Channel 10 owner Yosef Maiman is in preliminary talks to acquire one of two franchisees at rival Channel Two, Reshet or Keshet, according to sources close to the talks. The sources said parallel, separate talks have been conducted for the past few weeks with the franchisees, which face a decision regarding continued broadcasts under the new conditions set by the Second Broadcasting Authority for extending their licenses, conditions they have called financially unreasonable.
The sources noted that Maiman plans to improve his fledgling commercial channel's rating by acquiring popular programs as well as their professional capability to produce such shows, attracting advertisers to the channel. Associates of the franchisees estimated yesterday that the three companies together are valued at $80 million.
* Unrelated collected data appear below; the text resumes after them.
-- ==== Sys2Proof/Machine/LinkEvents.lean ====
section
/-!
DEFINITION. The events of the FieldLink line (3.4, R59, R61, R77): the start of a turn, the key lead, the end of a
frame, and the four ends of a turn.
-/

namespace Sys2Proof.Machine

/-- No turn is in progress in RUN, and no SETUP request waits (R77). -/
def turnDue (s : State) : Bool :=
  s.modes.mode == .run && !s.modes.setupWaiting && s.link.phase == .idle

/-- R61: held entries move into the queue, then the turn is chosen and begun. -/
def startTurn (s : State) : State := beginTurn (moveHeld s)

/-- TURN_START. -/
def execTurnStart (s : State) : Host.Outcome State Fault Refusal := actWhen turnDue startTurn s

/-- R53: the frame's characters begin. -/
def beginSending (s : State) : State :=
  match leadTurn s with
  | some t => modLink (fun l => { l with phase := .sending t, transmitter := .load t.frame }) s
  | none => s

/-- KEY_LEAD_EXPIRY. -/
def execKeyLeadExpiry (s : State) : Host.Outcome State Fault Refusal :=
  actWhen (fun s => (leadTurn s).isSome) beginSending s

/-- R53, R61: the last stop bit has been sent and the key drops; the reply window of an addressed turn opens, a
broadcast turn has two idle character times. A SETUP request that waited for the frame is carried out (R77, assumption
14). -/
def dropKey (s : State) : State :=
  match sentTurn s with
  | none => s
  | some t =>
    if s.modes.mode = .run ∧ s.modes.setupWaiting then leaveRun s
    else modLink (fun l =>
      { l with phase := if t.station.isSome then .replyWindow t else .broadcastGap, transmitter := .empty }) s

/-- FRAME_SENT. -/
def execFrameSent (s : State) : Host.Outcome State Fault Refusal :=
  actWhen (fun s => (sentTurn s).isSome) dropKey s

/-- The addressed turn whose reply window is open, or whose reply is being received. -/
def openTurn (s : State) : Option Turn := match s.link.phase with | .replyWindow t => some t | _ => none

/-- R59: the turn ends with a reply of this payload, or with none good. -/
def finishTurn (payload : Turn → Option (List Byte)) (noisy : Bool) (s : State) : State :=
  match openTurn s with
  | some t => endTurn t (payload t) noisy s
  | none => s

/-- REPLY_WINDOW_EXPIRY: no character began within the window: the reply is missed. -/
def execReplyWindowExpiry (s : State) : Host.Outcome State Fault Refusal :=
  actWhen (fun s => (openTurn s).isSome) (finishTurn (fun _ => none) false) s

/-- R59: the payload of a good reply made up of these line characters. -/
def replyPayload (cs : List LineChar) (t : Turn) : Option (List Byte) :=
  match t.station with
  | some i => goodPayload i t.sequence (received cs)
  | none => none

/-- A reply begins with its first character, R59; false starts are none (R52). -/
def replyDue (cs : List LineChar) (s : State) : Bool := (openTurn s).isSome && !(received cs).isEmpty

/-- REPLY_FRAME_END: two character times of idle line after the reply's characters. -/
def execReplyFrameEnd (cs : List LineChar) (s : State) : Host.Outcome State Fault Refusal :=
  actWhen (replyDue cs) (finishTurn (replyPayload cs) (replyNoisy cs)) s

/-- REPLY_LENGTH_LIMIT: a reply still running after 32 character times is corrupt. -/
def execReplyLengthLimit (cs : List LineChar) (s : State) : Host.Outcome State Fault Refusal :=
  actWhen (replyDue cs) (finishTurn (fun _ => none) (replyNoisy cs)) s

/-- R61: the broadcast turn is over. -/
def endBroadcast (s : State) : State := modLink (fun l => { l with phase := .idle }) s

/-- BROADCAST_TURN_END. -/
def execBroadcastTurnEnd (s : State) : Host.Outcome State Fault Refusal :=
  actWhen (fun s => s.link.phase == .broadcastGap) endBroadcast s

end Sys2Proof.Machine
end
Maiman and Keshet recently received Antitrust Commissioner Dror Strum's approval to hold talks on the subject of costs, contingent on those talks not deviating from coordinating broadcast content.
Keshet's spokeswoman denied that the sale of the company is being discussed.
Sources close to Channel Two franchisee Telad noted that a year ago talks were held regarding business cooperation between the company and Channel 10, but they ended with no results. And the sources said no such talks are being conducted today.
Reshet's response was unavailable yesterday.
Maiman's holding company Merhav refused to comment, noting that it would report on the talks when agreements reached justified it.
Maiman is simultaneously negotiating the entry of a strategic partner in Channel 10. Negotiations are being conducted with European investment group Apax and with a South American communications group. Maiman has become the primary investor in Channel 10 in the past year, after injecting NIS 85 million into the venture in 2002. Since its establishment, Maiman has invested NIS 150 million of the total NIS 300 million put into the channel, including bank leverage.
Channel 10's business plan projects the owners absorbing losses for the coming years, injecting another NIS 150 million in 2003.
In order to reduce these losses, Maiman is apparently in both trying to introduce a strategic partner that will immediately relieve the burden, as well as moving on the acquisition of a company with proven capabilities for advertisers, and this would substantially improve Channel 10's revenue stream in the medium- and long-term.